WHAT IS EXPECTED | Look at each line below and tally those holding "launchOk"; answer with that figure and nothing else.

[[ EXERCISE INPUT, beginning ]]

/-- V-ENC-5 and the first number past the table. -/
theorem test_decode_unknown :
    decode (xlen := 32) 0xFFFFFFFF0000000000000000000000000000000000000000#192 = .unknownOpcode (-1) ∧
    decode (xlen := 32) 0x000000180000000000000000000000000000000000000000#192 = .unknownOpcode 24 := by decide

/-- V-ENC-3, V-ENC-4, V-ENC-6, and P5's first word. -/
theorem test_encode_words :
    encode 32 (.jmp (-3)) = 0x00000012000000000000000000000000FFFFFFFD00000000#192 ∧
    encode 32 (.jne 1 0 1) = 0x000000160000000100000000000000000000000100000000#192 ∧
    encode 32 (.shr 1 2 1) = 0x0000000E0000000100000002000000010000000000000000#192 ∧
    encode 32 (.loadImmediate 1 (-8)) = 0x0000000600000001000000000000000000000000FFFFFFF8#192 := by decide

/-- The 24 `match` words of spec/opcode_table.json, every operand 0, run as the first instruction after
reset: each gives a next state. -/
theorem test_table_words_run_after_reset :
    (List.range 24).all (fun k =>
      (decodeTableWord 192 (k * 2 ^ 160)).isSome &&
      (Result.state? (step (State.reset.withFetchWord 192 (k * 2 ^ 160)))).isSome) = true := by decide

/-- The used bits of a word of each class at the default width, written out from R71, R73 and R77. -/
theorem test_used_bits :
    usedBits 32 .rrr = 0xFFFFFFFFFFFFFFFFFFFFFFFFFFFFFFFF0000000000000000#192 ∧
    usedBits 32 .rr = 0xFFFFFFFFFFFFFFFFFFFFFFFF000000000000000000000000#192 ∧
    usedBits 32 .ra = 0xFFFFFFFFFFFFFFFF0000000000000000FFFFFFFF00000000#192 ∧
    usedBits 32 .ri = 0xFFFFFFFFFFFFFFFF000000000000000000000000FFFFFFFF#192 ∧
    usedBits 32 .r = 0xFFFFFFFFFFFFFFFF00000000000000000000000000000000#192 ∧
    usedBits 32 .rra = 0xFFFFFFFFFFFFFFFFFFFFFFFF00000000FFFFFFFF00000000#192 ∧
    usedBits 32 .a = 0xFFFFFFFF000000000000000000000000FFFFFFFF00000000#192 ∧
    usedBits 32 .n = 0xFFFFFFFF0000000000000000000000000000000000000000#192 := by decide

/-! ## The width (R8, D1) -/

/-- `XLEN` is 32 unless the launch says otherwise, and a run has the width of its launch. -/
theorem test_default_width :
    ({ numRegisters := 3, memorySize := 4, maxInstructionCount := 10, program := [] } : Launch).xlen = 32 ∧
    State.reset.xlen = 32 ∧ (State.resetWith ⟨8, 3, 4, 10, .fault, []⟩).xlen = 8 := by decide

/-- R104 at `XLEN` = 8: 127 + 1 wraps to -128; the word is six fields of eight bits (R73). -/
theorem test_add_wraps_at_eight_bits :
    encode 8 (.add 1 2 3) = 0x000102030000#48 ∧
    seen (after (xlen := 8) 0x000102030000#48 (machineAt 8 8 100 [0, 127, 1, 0])) =
      some ([0, 127, 1, -128], 1, 1, none) := by decide

/-- D22 at `XLEN` = 8: 127 is the largest memory size a launch may have. -/
theorem test_launch_range_at_eight_bits : launchOk ⟨8, 1, 127, 1, .fault, []⟩ = true ∧
    launchOk ⟨8, 1, 128, 1, .fault, []⟩ = false ∧ launchOk ⟨32, 1, 128, 1, .fault, []⟩ = true := by decide

/-! ## Arithmetic -/

/-- V-ARITH-2. -/
theorem test_add_wraps : seen (after 0x000000000000000100000002000000030000000000000000#192
    (machine 8 [0, 2147483647, 1, 0])) = some ([0, 2147483647, 1, -2147483648], 1, 1, none) := by decide

/-- V-ARITH-4. -/
theorem test_add_source_is_destination : seen (after 0x000000000000000100000001000000010000000000000000#192
    (machine 8 [0, 21])) = some ([0, 42], 1, 1, none) := by decide

/-- V-ARITH-5. -/
theorem test_sub_order : seen (after 0x000000010000000100000002000000030000000000000000#192
    (machine 8 [0, 5, 8, 0])) = some ([0, 5, 8, -3], 1, 1, none) := by decide

/-- V-ARITH-7. -/
theorem test_sub_wraps : seen (after 0x000000010000000100000002000000030000000000000000#192
    (machine 8 [0, 0, -2147483648, 0])) = some ([0, 0, -2147483648, -2147483648], 1, 1, none) := by decide

/-- V-ARITH-8. -/
theorem test_mul_signed : seen (after 0x000000020000000100000002000000030000000000000000#192
    (machine 8 [0, -6, 7, 0])) = some ([0, -6, 7, -42], 1, 1, none) := by decide

/-- V-ARITH-10. -/
theorem test_mul_wraps : seen (after 0x000000020000000100000002000000030000000000000000#192
    (machine 8 [0, 46341, 46341, 0])) = some ([0, 46341, 46341, -2147479015], 1, 1, none) := by decide

/-- V-ARITH-14. -/
theorem test_div_toward_zero : seen (after 0x000000030000000100000002000000030000000000000000#192
    (machine 8 [0, -7, 2, 0])) = some ([0, -7, 2, -3], 1, 1, none) := by decide

/-- V-ARITH-12. -/
theorem test_div_by_zero : seen (after 0x000000030000000100000002000000030000000000000000#192
    (machine 8 [0, 9, 0, 77])) = some ([0, 9, 0, 77], 0, 0, some .divisionByZero) := by decide

/-! ## Memory access -/

/-- V-MEM-7. -/
theorem test_store_ignores_sp : seenCell 7 (after 0x000000040000000000000000000000000000000700000000#192
    (machine 8 [5, 0, 0, 0])) = some (5, 7, none) := by decide

/-- V-MEM-4. -/
theorem test_store_out_of_range : seenCell 7 (after 0x000000040000000000000000000000000000000800000000#192
    (machine 8 [5, 0, 0, 0])) = some (0, 7, some (.memoryAddressOutOfBounds 8)) := by decide

/-- V-MEM-2. -/
theorem test_load_reads_cell : seen (after 0x000000050000000100000000000000000000000300000000#192
    ((machine 8 [0, 0, 0, 0]).setCell 3 (BitVec.ofInt 32 (-5)))) = some ([0, -5, 0, 0], 1, 1, none) := by
  decide

/-- V-MEM-5. -/
theorem test_load_negative_address : seen (after 0x00000005000000000000000000000000FFFFFFFF00000000#192
    (machine 8 [9, 0, 0, 0])) = some ([9, 0, 0, 0], 0, 0, some (.memoryAddressOutOfBounds (-1))) := by decide

/-- V-MEM-8. -/
theorem test_load_immediate_negative : seen (after 0x0000000600000003000000000000000000000000FFFFFFFF#192
    (machine 8 [0, 0, 0, 0])) = some ([0, 0, 0, -1], 1, 1, none) := by decide

/-- V-MEM-11. -/
theorem test_load_immediate_bad_register : seen (after 0x00000006FFFFFFFF00000000000000000000000000000001#192
    (machine 8 [7, 7])) = some ([7, 7], 0, 0, some (.registerOutOfBounds (-1))) := by decide

/-! ## Stack -/

/-- V-STK-1. -/
theorem test_push_first : seenCell 3 (after 0x000000070000000100000000000000000000000000000000#192
    (machine 4 [0, 9])) = some (9, 2, none) := by decide

/-- V-STK-6. -/
theorem test_push_last_legal : seenCell 0 (after 0x000000070000000000000000000000000000000000000000#192
    ((machine 4 [6, 0]).setSp 0#32)) = some (6, -1, none) := by decide

/-- V-STK-2. -/
theorem test_pop : seenCell 3 (after 0x000000080000000000000000000000000000000000000000#192
    (((machine 4 [0, 0]).setSp 2#32).setCell 3 9#32)) = some (9, 3, none) ∧
    seen (after 0x000000080000000000000000000000000000000000000000#192
      (((machine 4 [0, 0]).setSp 2#32).setCell 3 9#32)) = some ([9, 0], 1, 1, none) := by decide

/-- V-STK-5. -/
theorem test_pop_empty : seen (after 0x000000080000000000000000000000000000000000000000#192
    (machine 4 [7, 0])) = some ([7, 0], 0, 0, some .stackUnderflow) := by decide

/-! ## Move, logic, shift -/

/-- V-LOG-1. -/
theorem test_mov_direction : seen (after 0x000000090000000300000001000000000000000000000000#192
    (machine 8 [0, 7, 0, 0])) = some ([0, 7, 0, 7], 1, 1, none) := by decide

/-- V-LOG-26. -/
theorem test_mov_first_field_first : seen (after 0x000000090000000500000004000000000000000000000000#192
    (machine 8 [0, 7, 0, 0])) = some ([0, 7, 0, 0], 0, 0, some (.registerOutOfBounds 5)) := by decide

/-- V-LOG-2. -/
theorem test_not_direction : seen (after 0x0000000F0000000100000003000000000000000000000000#192
    (machine 8 [0, 5, 0, 0])) = some ([0, 5, 0, -6], 1, 1, none) := by decide

/-- V-ERR-3. -/
theorem test_not_bad_destination : seen (after 0x0000000F0000000000000007000000000000000000000000#192
    (machine 8 [1, 2, 3, 4])) = some ([1, 2, 3, 4], 0, 0, some (.registerOutOfBounds 7)) := by decide

/-- V-LOG-5. -/
theorem test_and_bits : seen (after 0x0000000A0000000000000001000000020000000000000000#192
    (machine 8 [12, 10, 0])) = some ([12, 10, 8], 1, 1, none) := by decide

/-- V-LOG-6. -/
theorem test_and_negative : seen (after 0x0000000A0000000000000001000000020000000000000000#192
    (machine 8 [-1, -8, 0])) = some ([-1, -8, -8], 1, 1, none) := by decide

/-- V-LOG-7. -/
theorem test_or_bits : seen (after 0x0000000B0000000000000001000000020000000000000000#192
    (machine 8 [12, 10, 0])) = some ([12, 10, 14], 1, 1, none) := by decide

/-- V-LOG-8. -/
theorem test_or_all_ones : seen (after 0x0000000B0000000000000001000000020000000000000000#192
    (machine 8 [-2147483648, 2147483647, 0])) = some ([-2147483648, 2147483647, -1], 1, 1, none) := by decide

/-- V-LOG-10. -/
theorem test_xor_negative : seen (after 0x0000000C0000000000000001000000020000000000000000#192
    (machine 8 [-1, 5, 0])) = some ([-1, 5, -6], 1, 1, none) := by decide

/-- V-ERR-2. -/
theorem test_xor_bad_destination : seen (after 0x0000000C0000000000000000FFFFFFFF0000000000000000#192
    (machine 8 [1, 2, 3, 4])) = some ([1, 2, 3, 4], 0, 0, some (.registerOutOfBounds (-1))) := by decide

/-- V-LOG-15. -/
theorem test_shl_negative_count : seen (after 0x0000000D0000000000000001000000020000000000000000#192
    (machine 8 [1, -1, 0])) = some ([1, -1, -2147483648], 1, 1, none) := by decide

/-- V-LOG-14. -/
theorem test_shl_count_32 : seen (after 0x0000000D0000000000000001000000020000000000000000#192
    (machine 8 [1, 32, 0])) = some ([1, 32, 1], 1, 1, none) := by decide

/-- V-LOG-20. -/
theorem test_shr_rounds_down : seen (after 0x0000000E0000000000000001000000020000000000000000#192
    (machine 8 [-7, 1, 0])) = some ([-7, 1, -4], 1, 1, none) := by decide

/-- V-LOG-23. -/
theorem test_shr_count_33 : seen (after 0x0000000E0000000000000001000000020000000000000000#192
    (machine 8 [16, 33, 0])) = some ([16, 33, 8], 1, 1, none) := by decide

/-! ## Compare -/

/-- V-CMP-4. -/
theorem test_cmp_exact : seen (after 0x000000100000000100000002000000000000000000000000#192
    (machine 8 [55, -2147483648, 1, 0])) = some ([-1, -2147483648, 1, 0], 1, 1, none) := by decide

/-- V-CMP-6. -/
theorem test_cmp_reads_old_zero : seen (after 0x000000100000000000000001000000000000000000000000#192
    (machine 8 [9, 2, 0, 0])) = some ([1, 2, 0, 0], 1, 1, none) := by decide

/-- V-CMP-9. -/
theorem test_test_value : seen (after 0x000000110000000100000002000000000000000000000000#192
    (machine 8 [0, -1, -8, 0])) = some ([-8, -1, -8, 0], 1, 1, none) := by decide

/-- V-CMP-12. -/
theorem test_test_ignores_reg3 : seen (after 0x000000110000000100000002000000630000000000000000#192
    (machine 8 [0, 1, 1, 0])) = some ([1, 1, 1, 0], 1, 1, none) := by decide

/-! ## Control -/

/-- V-CTL-17. -/
theorem test_jmp_ignores_registers : seen (Result.state? (step ⟨32, Block.placed (machine 8 [0, 0, 0, 0]) 0
    0x000000120000006300000063000000630000000200000000#192⟩)) = some ([0, 0, 0, 0], 2, 0, none) := by decide

/-- V-CTL-3, its first step. -/
theorem test_jmp_negative : seen (Result.state? (step ⟨32, Block.placed (machine 8 [0, 0]) 0
    0x00000012000000000000000000000000FFFFFFFD00000000#192⟩)) = some ([0, 0], -3, 0, none) := by decide

/-- V-CTL-4. -/
theorem test_jz_taken : seen (Result.state? (step ⟨32, Block.placed (machine 8 [0, 0, 0]) 5
    0x000000130000000200000000000000000000000900000000#192⟩)) = some ([0, 0, 0], 9, 0, none) := by decide

/-- V-CTL-5. -/
theorem test_jz_not_taken_stays : seen (Result.state? (step ⟨32, Block.placed (machine 8 [0, 0, 1]) 5
    0x000000130000000200000000000000000000000900000000#192⟩)) = some ([0, 0, 1], 5, 0, none) := by decide

/-- V-CTL-6. -/
theorem test_jnz_taken : seen (Result.state? (step ⟨32, Block.placed (machine 8 [0, 4]) 3
    0x000000140000000100000000000000000000000100000000#192⟩)) = some ([0, 4], 1, 0, none) := by decide

/-- V-CTL-7. -/
theorem test_jnz_not_taken_stays : seen (Result.state? (step ⟨32, Block.placed (machine 8 [0, 0]) 3
    0x000000140000000100000000000000000000000100000000#192⟩)) = some ([0, 0], 3, 0, none) := by decide

/-- V-CTL-8 and S9. -/
theorem test_je_lands_one_past : seen (Result.state? (step ⟨32, Block.placed (machine 8 [0, 0]) 0
    0x000000150000000000000001000000000000000400000000#192⟩)) = some ([0, 0], 5, 1, none) := by decide

/-- V-CTL-15. -/
theorem test_je_largest_target : seen (Result.state? (step ⟨32, Block.placed (machine 8 [0, 0]) 0
    0x000000150000000000000000000000007FFFFFFF00000000#192⟩)) = some ([0, 0], 2147483648, 1, none) := by decide

/-- V-CTL-10. -/
theorem test_jne_taken : seen (Result.state? (step ⟨32, Block.placed (machine 8 [1, 2]) 2
    0x000000160000000000000001000000000000000600000000#192⟩)) = some ([1, 2], 7, 1, none) := by decide

/-- V-CTL-11. -/
theorem test_jne_not_taken : seen (Result.state? (step ⟨32, Block.placed (machine 8 [0, 3]) 2
    0x000000160000000100000001000000000000000600000000#192⟩)) = some ([0, 3], 3, 1, none) := by decide

/-- V-ERR-6 and V-CTL-18: HALT uses no field, ends the run, moves nothing, and the snapshot is taken. -/
theorem test_halt :
    let t := Result.state? (step ⟨32, Block.placed (machine 4 [10, 20, 30]) 4
      0x000000170000000900000009000000090000000900000009#192⟩)
    seen t = some ([10, 20, 30], 4, 0, none) ∧ t.map viewed = some (.inl ([10, 20, 30], [])) := by decide

/-! ## Engine, snapshot, host -/

/-- V-ENG-1: with no program the first step ends the run normally. -/
theorem test_empty_program : (Result.state? (step State.reset)).map viewed =
    some (.inl ([0, 0, 0], [])) := by decide

/-- V-ENG-10: the guard comes before the fetch. -/
theorem test_guard_before_fetch : seen (Result.state? (step ⟨32, { machine 4 [0] with
    pc := BitVec.ofInt 33 (-3), icount := 1000#32 }⟩)) =
    some ([0], -3, 1000, some .instructionLimitExceeded) := by decide

/-- V-CTL-3, its second step: the error's code and information. -/
theorem test_negative_fetch : (Result.state? (step ⟨32, { machine 4 [0] with pc := BitVec.ofInt 33 (-3) }⟩)).map
    viewed = some (.inr (some (9, some (-3)))) := by decide

/-- V-ENG-8. -/
theorem test_unknown_opcode_fault : seen (after 0x000000180000000000000000000000000000000000000000#192
    (machine 4 [0])) = some ([0], 0, 0, some (.unknownOpcode 24)) := by decide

[[ EXERCISE INPUT, end ]]

RESPONSE TO THIS EXERCISE | 2